This test is a cold-start test so that could be, but the change is just a small change in initial Temperatures which shouldn't matter for water isotopes.. And yet it somehow does...

That is indeed weird. My guess is that this is just triggering a different evolution of the system that makes this issue appear when (by chance) it didn't appear before, but maybe there's something weirder going on here.

@wwieder assumes this is caused by fractionation caused by freezing water (somehow).

Scientifically I see how that could make sense, but so far we don't have any fractionation implemented, so that wouldn't explain this.

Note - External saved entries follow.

/-- A command's or event's frame put into a buffer that firmware owns, or kept until buffer 30 is free (R237, R240). -/
def fwFrame (s : State) (ch : Nat) (f : CanFrame) : State :=
  let x := s.chan ch
  if (tblGetD x.bufs 30 {}).frame.isNone && x.fwq.isEmpty then
    s.setChan ch { x with bufs := tblSet x.bufs 30 { frame := some f, since := s.lt } }
  else s.setChan ch { x with fwq := x.fwq ++ [f] }

/-- The next frame of firmware written into buffer 30 when it is empty (R237, R240). -/
def fwNext (s : State) (ch : Nat) : State :=
  let x := s.chan ch
  match x.fwq with
  | f :: r =>
    if (tblGetD x.bufs 30 {}).frame.isNone then
      s.setChan ch { x with bufs := tblSet x.bufs 30 { frame := some f, since := s.lt }, fwq := r }
    else s
  | [] => s

/-- A frame dropped by age; the first drop after a frame has been sent raises TX_AGE_DROP (R233). -/
def dropAged (s : State) (ch : Nat) (src : TxSrc) : State :=
  let x := s.chan ch
  let y := match src with
    | .buf i => { x with bufs := tblDel x.bufs i }
    | .crush t => { x with crush := x.crush.filter (fun e => e.tpl != t) }
    | .timed _ => x
  fwNext (raiseIf ((s.setChan ch { y with ageRaised := true }).count cAgeDrop ch) (!x.ageRaised) (srcCan ch 6) 1 0) ch

/-- The frame the channel offers, late and aged ones dropped as they would be offered (R231 to R233). -/
def offerBest (s : State) (ch : Nat) : Nat → State × Option (TxSrc × CanFrame)
  | 0 => (s, none)
  | n + 1 =>
    let s := timedSettle s ch 64
    match bestOffer ((s.chan ch).offers s.work) with
    | none => (s, none)
    | some (src, f) => if (s.chan ch).aged s.lt src then offerBest (dropAged s ch src) ch n else (s, some (src, f))

/-- Every pending frame checked for age and lateness (R235). -/
def checkAll (s : State) (ch : Nat) : State :=
  let s := forEach ((s.chan ch).timed.filter (fun e => !e.onBus && decide (e.atNs ≤ s.work) && (s.chan ch).isLate s.work e)) s
    (fun e s => dropLate s ch e)
  forEach (((s.chan ch).offers 0).map Prod.fst) s (fun src s => if (s.chan ch).aged s.lt src then dropAged s ch src else s)

/-- The offered frame is on the bus from here. -/
def CanChan.markBus (x : CanChan) : TxSrc → CanChan
  | .buf i => { x with bufs := tblSet x.bufs i { tblGetD x.bufs i {} with onBus := true } }
  | .timed o => { x with timed := x.timed.map (fun e => if e.order = o then { e with onBus := true } else e) }
  | .crush t => { x with crush := x.crush.map (fun e => if e.tpl = t then { e with onBus := true } else e) }

/-- The stamp of a frame whose SOF begins now: the working clock at the sample point of SOF, in the TIME_NOW layout (R223, R227). -/
def State.sofStamp (s : State) (ch : Nat) : Nat :=
  let c := (s.chan ch).cfg
  timeLayout s.time { s.time.work with t := s.time.work.t + (c.nbrp * (1 + c.ntseg1) * 25 * nsUnit : Nat) / 4 }

/-- The frame of another node begins (R220, R223, R227): its SOF is stamped and its record opened. -/
def foreignSof (s : State) (ch : Nat) (xl : Bool) : State :=
  let x := s.chan ch
  openRecords (s.putChan ch { x with busy := true, sof := some (s.sofStamp ch), rxXl := xl && x.cfg.xlEn }) ch

/-- A frame of the channel begins: it is recorded when RX_OWN, the mode or its tunnel asks for it (R224). -/
def ownSof (s : State) (ch : Nat) (src : TxSrc) : State :=
  let x := s.chan ch
  let tun := match src with | .timed o => x.timed.any (fun e => e.order == o && e.tunnel) | _ => false
  let s := s.putChan ch (({ x with busy := true, sof := some (s.sofStamp ch) } : CanChan).markBus src)
  if x.cfg.rxOwn || x.mode == 3 || x.mode == 4 || tun then openRecords s ch else s

/-- CAN_ARBITRATION: a SOF on the bus. The channel offers the frame that ranks first; it goes on the bus, or loses to a frame of another
node, CAN XL or not as `lost` says, which may also begin while this channel has nothing to send (R223, R232). -/
def canArbitrate (s : State) (ch : Nat) (lost : Option Bool) : State :=
  let x := s.chan ch
  if !x.takesPart || x.busy || x.pendMode.isSome then s
  else
    let (s, o) := if x.sends then offerBest s ch 4096 else (s, none)
    match (if x.mode = 3 then none else lost), o with
    | some xl, o => (foreignSof s ch xl).countIf o.isSome cTxArbLost ch
    | none, none => s
    | none, some (src, _) => ownSof s ch src

/-- CAN_ARBITRATION (R232). -/
def execCanArbitration (ch : Nat) (lost : Option Bool) (s : State) : Res := unit ch 24 (canArbitrate s ch lost)

/-- The attempt of the channel's frame ended without success: it is pending again, emptied, or gives way to the frame stored
behind it (R230, R233). -/
def attemptFailed (s : State) (ch : Nat) : State :=
  let x := s.chan ch
  let rep := (x.crush.filter (fun e => e.onBus && e.next.isSome)).length
  let bufs := x.bufs.filterMap (fun e =>
    if !e.2.onBus then some e
    else if e.2.abort then none
    else match e.2.next with
      | some (f, n, t) => some (e.1, { frame := some f, notify := n, since := t })
      | none => some (e.1, { e.2 with onBus := false }))
  let crush := x.crush.map (fun e =>
    if !e.onBus then e
    else match e.next with
      | some (f, t) => { e with frame := f, since := t, onBus := false, next := none }
      | none => { e with onBus := false })
  (s.setChan ch { x with bufs := bufs, crush := crush, timed := x.timed.map (fun e => { e with onBus := false })
                         busy := false, sof := none }).count cCrushReplaced ch rep

/-- Counter of an error kind, by LEC code (R225, R246). -/
def cErrOf (kind : Nat) : CtrId :=
  if kind = 1 then cErrStuff else if kind = 2 then cErrForm else if kind = 3 then cErrAck else if kind = 4 then cErrBit1
  else if kind = 5 then cErrBit0 else cErrCrc

/-- An extended CC frame of 8 bytes as the services send it: priority, PDU format, PDU specific, source address (R237, R240). -/
def svcFrame (prio pf ps sa : Nat) (d : List Byte) : CanFrame :=
  { idWord := prio * 2 ^ 26 + pf * 2 ^ 16 + ps * 2 ^ 8 + sa + 2 ^ 29, dlc := 8, data := fitBytes 8 d }

/-- A session other than these ended (R238). -/
def State.sessions (s : State) (ch : Nat) : List TpSession := s.can.sessions.filter (fun t => t.chan == ch)

/-- A session's place in the table. -/
def TpSession.same (a b : TpSession) : Bool := a.chan == b.chan && a.sa == b.sa && a.da == b.da && a.transmit == b.transmit

/-- The session written. -/
def State.setSession (s : State) (t : TpSession) : State :=
  { s with can := { s.can with sessions := s.can.sessions.map (fun a => if a.same t then t else a) } }

/-- The session removed; its staging packet is rewound, or the message it sends leaves the transport transmit queue (R238, R239). -/
def dropSession (s : State) (t : TpSession) : State :=
  let s := { s with can := { s.can with sessions := s.can.sessions.filter (fun a => !a.same t) } }
  if t.transmit then (match (s.chan t.chan).tpTxq with | some q => wmEval (releaseHead s q) q | none => s) else abortOpen s t.stage

/-- A connection-management frame of a session: control byte, six bytes, its PGN last (R237). -/
def tpCm (t : TpSession) (fromDa : Bool) (b : List Byte) : CanFrame :=
  let (a, d) := if fromDa then (t.da, t.sa) else (t.sa, t.da)
  svcFrame (if t.transmit then t.prio else 7) (if t.kind = 2 then 0xC8 else 0xEC) d a (fitBytes 5 b ++ leBytes 3 t.pgn)

/-- An abort of a session: counted in its cause, TP_ABORT raised, and Conn_Abort sent where a reason is given (R238, R239). -/
def tpAbort (s : State) (t : TpSession) (ctr : CtrId) (reason : Option Nat) : State :=
  let s := raise ((dropSession s t).count ctr t.chan) (srcCan t.chan 9) 1 0
  match reason with
  | some r => if t.kind ≠ 0 ∧ (t.active ∨ t.transmit) then fwFrame s t.chan (tpCm t (!t.transmit) (leBytes 1 255 ++ leBytes 1 r ++ List.replicate 3 0xFF)) else s
  | none => s

/-- Every session of a channel aborted by bus-off or a change to OFF (R238). -/
def tpAbortAll (s : State) (ch : Nat) : State := forEach (s.sessions ch) s (fun t s => tpAbort s t cTpAbortOff none)

/-- The error counters after an error: a transmit error adds 8 or nothing, a receive error 1 or 8 (R234, ISO 11898-1). -/
def errCount (x : CanChan) (tx : Bool) (step : Nat) : CanChan :=
  if !x.counting then x
  else if tx then { x with tec := if step = 0 then x.tec else min 263 (x.tec + 8) }
  else { x with recv := min 255 (x.recv + (if step ≥ 8 then 8 else 1)) }

/-- A bus error that the channel detects (R221, R234, R235). -/
def canErr (s : State) (ch kind : Nat) (tx : Bool) (step : Nat) : State :=
  let x := s.chan ch
  if !x.takesPart || x.mode == 3 || kind == 0 || decide (kind > 6) || tx != x.ownOnBus || (x.mode == 4 && kind == 3) then s
  else
    let s := abortRecords (s.count (cErrOf kind) ch) ch
    let s := if tx then (attemptFailed s ch).count cTxRetries ch else s.setChan ch { x with busy := false, sof := none, rxXl := false }
    let y := errCount { s.chan ch with rxXl := false, lec := kind, integrating := x.mode == 5 } tx step
    if y.tec > 255 then
      let s := errEvents (s.putChan ch { y with busOff := true, recovery := 0 }) ch x { y with busOff := true }
      tpAbortAll (raise (s.count cBusOffCount ch) (srcCan ch 3) 1 0) ch
    else errEvents (s.putChan ch y) ch x y

/-- CAN_ERROR (R234). -/
def execCanError (ch kind : Nat) (tx : Bool) (step : Nat) (s : State) : Res := unit ch 24 (canErr s ch kind tx step)

/-- PROTOCOL_EXCEPTION: a format the channel does not handle (R219). -/
def protoException (s : State) (ch : Nat) (xl : Bool) : State :=
  let x := s.chan ch
  if !x.takesPart || x.mode == 3 || x.ownOnBus || (if xl then x.cfg.xlEn else x.cfg.fdEn) then s
  else if x.cfg.pex then (abortRecords (s.putChan ch { x with integrating := true, busy := false, sof := none, rxXl := false }) ch).count cPexCount ch
  else canErr s ch 2 false 1

/-- PROTOCOL_EXCEPTION (R219). -/
def execProtocolException (ch : Nat) (xl : Bool) (s : State) : Res := unit ch 24 (protoException s ch xl)

/-- CAN_INTEGRATED: 11 recessive bits end integration or a protocol exception (R219, R222). -/
def execCanIntegrated (ch : Nat) (s : State) : Res :=
  unit ch 24 (let x := s.chan ch
    if x.mode ≠ 0 ∧ !x.busOff then s.setChan ch { x with integrating := false } else s)

/-- A requested mode takes effect (R222); clearing the counters may end error-passive (R234). -/
def modeEffect (s : State) (ch m : Nat) : State :=
  let x := s.chan ch
  let fromOff := x.mode == 0 && m != 0 && !x.busOff
  let y := { x with mode := m, pendMode := none, integrating := m != 0, tec := if fromOff then 0 else x.tec
                    recv := if fromOff then 0 else x.recv }
  let s := errEvents (s.putChan ch y) ch x y
  if m = 0 then tpAbortAll s ch else s

/-- CAN_MODE_EFFECT: the bus is idle or the frame in progress has ended (R222). -/
def canModeEffect (s : State) (ch : Nat) : State :=
  match (s.chan ch).pendMode with
  | some m =>
    if (s.chan ch).ownOnBus then s
    else modeEffect (abortRecords (s.setChan ch { s.chan ch with busy := false, sof := none, rxXl := false }) ch) ch m
  | none => s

billsacks commented 5 months ago

I have resolved this in #2457 . The change is to adjust the tolerance for the truncation that @slevis-lmwg introduced in https://github.com/ESCOMP/CTSM/pull/2053. Note that this will probably change answers, maybe for many tests. (Note that ctsm5.1.dev141, which was the tag associated with #2053, had answer changes, so I expect this adjustment to have similar answer changes.)

wwieder commented 5 months ago

Thanks for engaging here, Bill. Much appreciated

billsacks commented 5 months ago

Thanks for engaging here, Bill. Much appreciated

Happy to help. As I said to Erik, I feel invested in keeping the water tracer stuff as working as possible so that one day in the uncertain future it could all come together....